One of Marvel’s biggest staples has got to be What If…, which is currently getting a unique resurgence via Miles Morales. The first issue was an intriguing start using Captain America, and the rotating creative team gets to tangle with Wolverine this week. John Ridley and Farid Karami unveil a world where Miles Morales became Wolverine…and the fallout of that in the Marvel universe.
What If… Miles Morales #2 is a slick-looking book. Karami and color artist Chris Sotomayor bring a lot of cool action, awesome Wolverine poses, a slick new costume and a darker tone to the issue. This story is a tragic one as it reveals how Miles became Wolverine and how his life is in disarray in 2022. Karami also employs some cool fish-eye lens angles on Miles, who must fight more than once adversary in the issue. You’ll also appreciate the close-up shots of hands being grabbed mid-fight, or Wolverine’s blades crashing down on an enemy.

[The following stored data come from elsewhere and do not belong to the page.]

-- ==== Sys2Proof/Tests/Slice0.lean ====
section
/-! SUPPORT. The model's own tests. Expected values come from spec/: the encodings of 30_encoding.md R94 and R102 and the
vectors V1 to V163 and H1 to H8 of 95_test_vectors.md. At the end, for each statement with hypotheses, a witness that meets
them. -/

namespace Sys2Proof.Tests

open Sys2Proof.Machine

-- The theorems are checked one after another: each kernel evaluation on a thread of its own needs its own stack.
set_option Elab.async false

/-- A state right after reset, PC set by the host. -/
def start (pc : Word) : State := { State.reset with pc := pc }

/-- Some bytes of memory set by the host. -/
def poke (s : State) (cells : List (Word × Byte)) : State := cells.foldl (fun s cell => s.writeByte cell.1 cell.2) s

/-- The start state of a vector: the instruction's bytes at PC, and some bytes of memory. -/
def load (bytes : List Byte) (cells : List (Word × Byte)) (s : State) : State := poke (s.placeBytes s.pc bytes) cells

/-- One step of `s` gives `s` changed by `f`, the step counted. -/
abbrev After (s : State) (f : State → State) : Prop :=
  nextState (step s) = some (f { s with steps := s.steps + 1, stop := none })

/-! ### WellFormed: an unlisted instruction is ill formed by default (R94, R99) -/

theorem test_wf_refuses_nop_by_default : Instr.wellFormed false .nop = false := by decide

theorem test_wf_refuses_sta_by_default : Instr.wellFormed false (.staAbs 0x0200) = false := by decide

theorem test_wf_accepts_unlisted_when_enabled : Instr.wellFormed true (.staAbs 0x0200) = true := by decide

theorem test_wf_accepts_listed : Instr.wellFormed false (.ldaImm 0x05) = true := by decide

/-! ### Decoding: words written out from R94, one or more per family -/

theorem test_decode_load : decode false [0xA9, 0x05] = .ok (.ldaImm 0x05, []) := by decide +kernel

theorem test_decode_load_indexed : decode false [0xBD, 0x00, 0x30] = .ok (.ldaAbsX 0x3000, []) := by decide +kernel

theorem test_decode_arith : decode false [0xF1, 0x20] = .ok (.sbcIndY 0x20, []) := by decide +kernel

theorem test_decode_logic : decode false [0x01, 0x10] = .ok (.oraIndX 0x10, []) := by decide +kernel

theorem test_decode_shift : decode false [0x1E, 0xFF, 0x12] = .ok (.aslAbsX 0x12FF, []) := by decide +kernel

theorem test_decode_shift_accumulator : decode false [0x6A] = .ok (.rorAcc, []) := by decide +kernel

theorem test_decode_compare : decode false [0xCC, 0x34, 0x12] = .ok (.cpyAbs 0x1234, []) := by decide +kernel

theorem test_decode_incdec : decode false [0xF6, 0xF8] = .ok (.incZpX 0xF8, []) := by decide +kernel

theorem test_decode_branch : decode false [0xD0, 0xFB] = .ok (.bne 0xFB, []) := by decide +kernel

theorem test_decode_bit : decode false [0x2C, 0x34, 0x12] = .ok (.bitAbs 0x1234, []) := by decide +kernel

theorem test_decode_flag : decode false [0xB8] = .ok (.clv, []) := by decide +kernel

theorem test_decode_jump : decode false [0x6C, 0xFF, 0x30] = .ok (.jmpInd 0x30FF, []) := by decide +kernel

theorem test_decode_stack : decode false [0x20, 0x06, 0x80] = .ok (.jsr 0x8006, []) := by decide +kernel

theorem test_decode_unlisted : decode true [0x96, 0xF0] = .ok (.stxZpY 0xF0, []) := by decide +kernel

theorem test_decode_unlisted_refused : decode false [0x96, 0xF0] = .error (.invalidOpcode 0x96) := by decide +kernel

theorem test_decode_unassigned_refused : decode true [0x02] = .error (.invalidOpcode 0x02) := by decide +kernel

theorem test_decode_truncated : decode false [0xAD, 0x34] = .error .truncated := by decide +kernel

theorem test_decodeTableWord : decodeTableWord 24 0x1234AD = some (.ldaAbs 0x1234) := by decide +kernel

theorem test_encode : encode (.jmpInd 0x30FF) = [0x6C, 0xFF, 0x30] := by decide

theorem test_every_row_decodes_to_its_encoding :
    opcodeRows.all (fun r => (encode r.form.sample).head? == some r.opcode) = true := by
  decide +kernel

/-! ### Assembly syntax (R102, R103) -/

theorem test_assembly_branch_target : Instr.assembly 0x8003 (.bne 0xFB) = "BNE $8000" := by decide +kernel

theorem test_assembly_indirect : Instr.assembly 0x8000 (.jmpInd 0x30FF) = "JMP ($30FF)" := by decide +kernel

theorem test_branch_displacement : branchDisplacement 0x8003 0x8000 = some 0xFB := by decide

/-! ### The adder (95_test_vectors.md L1.1, L1.2) -/

theorem test_addByte_both : addByte 0x80 0xFF false = ⟨0x7F, true, true⟩ := by decide

theorem test_addByte_carry_in : addByte 0x40 0x3F true = ⟨0x80, false, true⟩ := by decide

theorem test_subtractByte_borrow : subtractByte 0x00 0x00 false = ⟨0xFF, false, false⟩ := by decide

theorem test_subtractByte_overflow : subtractByte 0x7F 0xFF true = ⟨0x80, false, true⟩ := by decide

/-! ### One step: vectors of 95_test_vectors.md L2 -/

theorem test_lda_zeroPageX_wraps_V3 :
    After (load [0xB5, 0xF0] [(0x0010, 0x11), (0x0110, 0xEE)] { start 0x8000 with x := 0x20 })
      fun s => { s with a := 0x11, pc := 0x8002 } := by
  decide +kernel

theorem test_lda_indirectY_pointer_wraps_V12 :
    After (load [0xB1, 0xFF] [(0x00FF, 0x00), (0x0000, 0x30), (0x3010, 0x5A)] { start 0x8000 with y := 0x10 })
      fun s => { s with a := 0x5A, pc := 0x8002 } := by
  decide +kernel

theorem test_ldx_zeroPageY_wraps_V4 :
    After (load [0xB6, 0x10] [(0x0005, 0x22)] { start 0x8000 with y := 0xF5 })
      fun s => { s with x := 0x22, pc := 0x8002 } := by
  decide +kernel

theorem test_ldx_absoluteY_V27 :
    After (load [0xBE, 0x00, 0x10] [(0x10FF, 0x90)] { start 0x8000 with y := 0xFF })
      fun s => { s with x := 0x90, p := 0x80, pc := 0x8003 } := by
  decide +kernel

theorem test_ldy_zero_V26 :
    After (load [0xB4, 0x10] [(0x0012, 0x00)] { start 0x8000 with x := 0x02 })
      fun s => { s with p := 0x02, pc := 0x8002 } := by
  decide +kernel

theorem test_adc_overflow_and_carry_V31 :
    After (load [0x69, 0x80] [] { start 0x8000 with a := 0x80, p := 0x00 })
      fun s => { s with a := 0x00, p := 0x43, pc := 0x8002 } := by
  decide +kernel

theorem test_adc_decimal_is_binary_V35 :
    After (load [0x69, 0x01] [] { start 0x8000 with a := 0x09, p := 0x08 })
      fun s => { s with a := 0x0A, pc := 0x8002 } := by
  decide +kernel

theorem test_sbc_overflow_V37 :
    After (load [0xE9, 0xB0] [] { start 0x8000 with a := 0x50, p := 0x01 })
      fun s => { s with a := 0xA0, p := 0xC0, pc := 0x8002 } := by
  decide +kernel

theorem test_sbc_borrow_in_V40 :
    After (load [0xE9, 0x05] [] { start 0x8000 with a := 0x05, p := 0x00 })
      fun s => { s with a := 0xFF, p := 0x80, pc := 0x8002 } := by
  decide +kernel

theorem test_and_negative_V45 :
    After (load [0x29, 0xC3] [] { start 0x8000 with a := 0xFF, p := 0x41 })
      fun s => { s with a := 0xC3, p := 0xC1, pc := 0x8002 } := by
  decide +kernel

theorem test_eor_zero_V47 :
    After (load [0x45, 0x10] [(0x0010, 0xAA)] { start 0x8000 with a := 0xAA })
      fun s => { s with a := 0x00, p := 0x02, pc := 0x8002 } := by
  decide +kernel

theorem test_ora_indirectX_V49 :
    After (load [0x01, 0x10] [(0x0012, 0x00), (0x0013, 0x40), (0x4000, 0x80)]
        { start 0x8000 with a := 0x01, x := 0x02 })
      fun s => { s with a := 0x81, p := 0x80, pc := 0x8002 } := by
  decide +kernel

theorem test_asl_accumulator_V51 :
    After (load [0x0A] [] { start 0x8000 with a := 0x81, p := 0x40 })
      fun s => { s with a := 0x02, p := 0x41, pc := 0x8001 } := by
  decide +kernel

theorem test_asl_absoluteX_page_V61 :
    After (load [0x1E, 0xFF, 0x12] [(0x1300, 0xC0)] { start 0x8000 with x := 0x01 })
      fun s => { poke s [(0x1300, 0x80)] with p := 0x81, pc := 0x8003 } := by
  decide +kernel

theorem test_lsr_accumulator_V53 :
    After (load [0x4A] [] { start 0x8000 with a := 0x01, p := 0x80 })
      fun s => { s with a := 0x00, p := 0x03, pc := 0x8001 } := by
  decide +kernel

theorem test_lsr_out_of_bounds_V62 :
    raisedFault (step (load [0x5E, 0xFF, 0xFF] []
        { start 0x8000 with x := 0x01 })) = some (.memoryOutOfBounds 0x10000) := by
  decide +kernel

theorem test_rol_carry_in_V57 :
    After (load [0x2A] [] { start 0x8000 with a := 0x40, p := 0x01 })
      fun s => { s with a := 0x81, p := 0x80, pc := 0x8001 } := by
  decide +kernel

theorem test_ror_carry_in_V59 :
    After (load [0x6A] [] { start 0x8000 with a := 0x01, p := 0x01 })
      fun s => { s with a := 0x80, p := 0x81, pc := 0x8001 } := by
  decide +kernel

theorem test_ror_zeroPageX_V60 :
    After (load [0x76, 0x10] [(0x0011, 0x02)] { start 0x8000 with x := 0x01, p := 0x01 })
      fun s => { poke s [(0x0011, 0x81)] with p := 0x80, pc := 0x8002 } := by
  decide +kernel

theorem test_cmp_unsigned_V64 :
    After (load [0xC9, 0x01] [] { start 0x8000 with a := 0x80 })
      fun s => { s with p := 0x01, pc := 0x8002 } := by
  decide +kernel

theorem test_cmp_keeps_v_V67 :
    After (load [0xC9, 0x30] [] { start 0x8000 with a := 0x40, p := 0x40 })
      fun s => { s with p := 0x41, pc := 0x8002 } := by
  decide +kernel

theorem test_cpx_equal_V69 :
    After (load [0xE4, 0x10] [(0x0010, 0x05)] { start 0x8000 with x := 0x05 })
      fun s => { s with p := 0x03, pc := 0x8002 } := by
  decide +kernel

theorem test_cpy_below_V70 :
    After (load [0xC0, 0x04] [] { start 0x8000 with y := 0x03 })
      fun s => { s with p := 0x80, pc := 0x8002 } := by
  decide +kernel

theorem test_inc_wraps_V72 :
    After (load [0xE6, 0x10] [(0x0010, 0xFF)] { start 0x8000 with p := 0x01 })
      fun s => { poke s [(0x0010, 0x00)] with p := 0x03, pc := 0x8002 } := by
  decide +kernel

theorem test_inc_zeroPageX_wraps_V76 :
    After (load [0xF6, 0xF8] [(0x0008, 0x41)] { start 0x8000 with x := 0x10 })
      fun s => { poke s [(0x0008, 0x42)] with pc := 0x8002 } := by
  decide +kernel

theorem test_dec_zero_V75 :
    After (load [0xCE, 0x34, 0x12] [(0x1234, 0x01)] (start 0x8000))
      fun s => { poke s [(0x1234, 0x00)] with p := 0x02, pc := 0x8003 } := by
  decide +kernel

theorem test_inx_wraps_V78 :
    After (load [0xE8] [] { start 0x8000 with x := 0xFF })
      fun s => { s with x := 0x00, p := 0x02, pc := 0x8001 } := by
  decide +kernel

theorem test_iny_negative_V79 :
    After (load [0xC8] [] { start 0x8000 with y := 0x7F })
      fun s => { s with y := 0x80, p := 0x80, pc := 0x8001 } := by
  decide +kernel

theorem test_dex_wraps_V80 :
    After (load [0xCA] [] { start 0x8000 with x := 0x00 })
      fun s => { s with x := 0xFF, p := 0x80, pc := 0x8001 } := by
  decide +kernel

theorem test_dey_V81 :
    After (load [0x88] [] { start 0x8000 with y := 0x80 })
      fun s => { s with y := 0x7F, pc := 0x8001 } := by
  decide +kernel

theorem test_bcc_taken_V83 :
    After (load [0x90, 0x02] [] { start 0x8000 with p := 0x00 })
      fun s => { s with pc := 0x8004 } := by
  decide +kernel

theorem test_bcc_out_of_bounds_V96 :
    raisedFault (step (load [0x90, 0x7F] [] (start 0xFFF0))) = some (.memoryOutOfBounds 0x10071) := by
  decide +kernel

theorem test_bcs_not_taken_V98 :
    After (load [0xB0, 0x7F] [] (start 0xFFF0))
      fun s => { s with pc := 0xFFF2 } := by
  decide +kernel

theorem test_beq_to_itself_V86 :
    After (load [0xF0, 0xFE] [] { start 0x8000 with p := 0x02 })
      fun s => { s with pc := 0x8000 } := by
  decide +kernel

theorem test_bmi_forward_V89 :
    After (load [0x30, 0x7F] [] { start 0x8000 with p := 0x80 })
      fun s => { s with pc := 0x8081 } := by
  decide +kernel

theorem test_bne_back_V87 :
    After (load [0xD0, 0xFF] [] { start 0x8000 with p := 0x00 })
      fun s => { s with pc := 0x8001 } := by
  decide +kernel

theorem test_bne_not_taken_V88 :
    After (load [0xD0, 0xFF] [] { start 0x8000 with p := 0x02 })
      fun s => { s with pc := 0x8002 } := by
  decide +kernel

theorem test_bpl_back_V90 :
    After (load [0x10, 0x80] [] (start 0x8100))
      fun s => { s with pc := 0x8082 } := by
  decide +kernel

theorem test_bpl_negative_address_wraps_V95 :
    After (load [0x10, 0x80] [] { start 0x0000 with params := { Config.defaultParams with addressWrap := .wrap } })
      fun s => { s with pc := 0xFF82 } := by
  decide +kernel

theorem test_bvc_not_taken_V91 :
    After (load [0x50, 0x10] [] { start 0x8000 with p := 0x40 })
      fun s => { s with pc := 0x8002 } := by
  decide +kernel

theorem test_bvs_taken_V92 :
    After (load [0x70, 0x10] [] { start 0x8000 with p := 0x40 })
      fun s => { s with pc := 0x8012 } := by
  decide +kernel

theorem test_bit_flags_V99 :
    After (load [0x24, 0x10] [(0x0010, 0xC0)] { start 0x8000 with a := 0x00 })
      fun s => { s with p := 0xC2, pc := 0x8002 } := by
  decide +kernel

theorem test_bit_absolute_V101 :
    After (load [0x2C, 0x34, 0x12] [(0x1234, 0x4F)] { start 0x8000 with a := 0x0F })
      fun s => { s with p := 0x40, pc := 0x8003 } := by
  decide +kernel

theorem test_clc_V102 :
    After (load [0x18] [] { start 0x8000 with p := 0xDF })
      fun s => { s with p := 0xDE, pc := 0x8001 } := by
  decide +kernel

theorem test_cld_V103 :
    After (load [0xD8] [] { start 0x8000 with p := 0x08 })
      fun s => { s with p := 0x00, pc := 0x8001 } := by
  decide +kernel

theorem test_cli_V104 :
    After (load [0x58] [] { start 0x8000 with p := 0x04 })
      fun s => { s with p := 0x00, pc := 0x8001 } := by
  decide +kernel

Sotomayor brings a ton of splashy goodness with shocking colors in backgrounds that would have otherwise been blank. Sotomayor is very good at lifting up the characters off backgrounds which helps create a larger-than-life look, and in some cases makes it easier to see the fighting.
The story and character work are just okay, however. Ridley makes all the characters in Miles’ life work from his dad to his uncle Aaron, but he never delves too deeply into how our characters got here. Much of the book is set during a fight sequence and a turning point for Miles with brief flashbacks to Miles at a younger age when he got his powers. Generally, it makes sense how Miles could become Wolverine, but that development is so short and glossed over it doesn’t have much of an impact. All told, it reads like Ridley threw these characters together quickly to make it work within the confines of Miles being Wolverine.
There is a political element to the narrative which adds a bit of value to the story. It revolves around the very real fact that police have historically not looked for missing Black kids for as long of time or with as many resources. This ties into Miles running away from home with his newfound abilities and the torture he endured to get his adamantium claws. It’s mentioned early on, but never really explored though so it ends up feeling like a quick throwaway detail.
Miles Morales as Wolverine is a tragic turn, which makes sense given how empowered he is by his family. It’s a lighter on story sort of comic, however, one that’s more about the action and reveals who the characters are in the universe than anything else.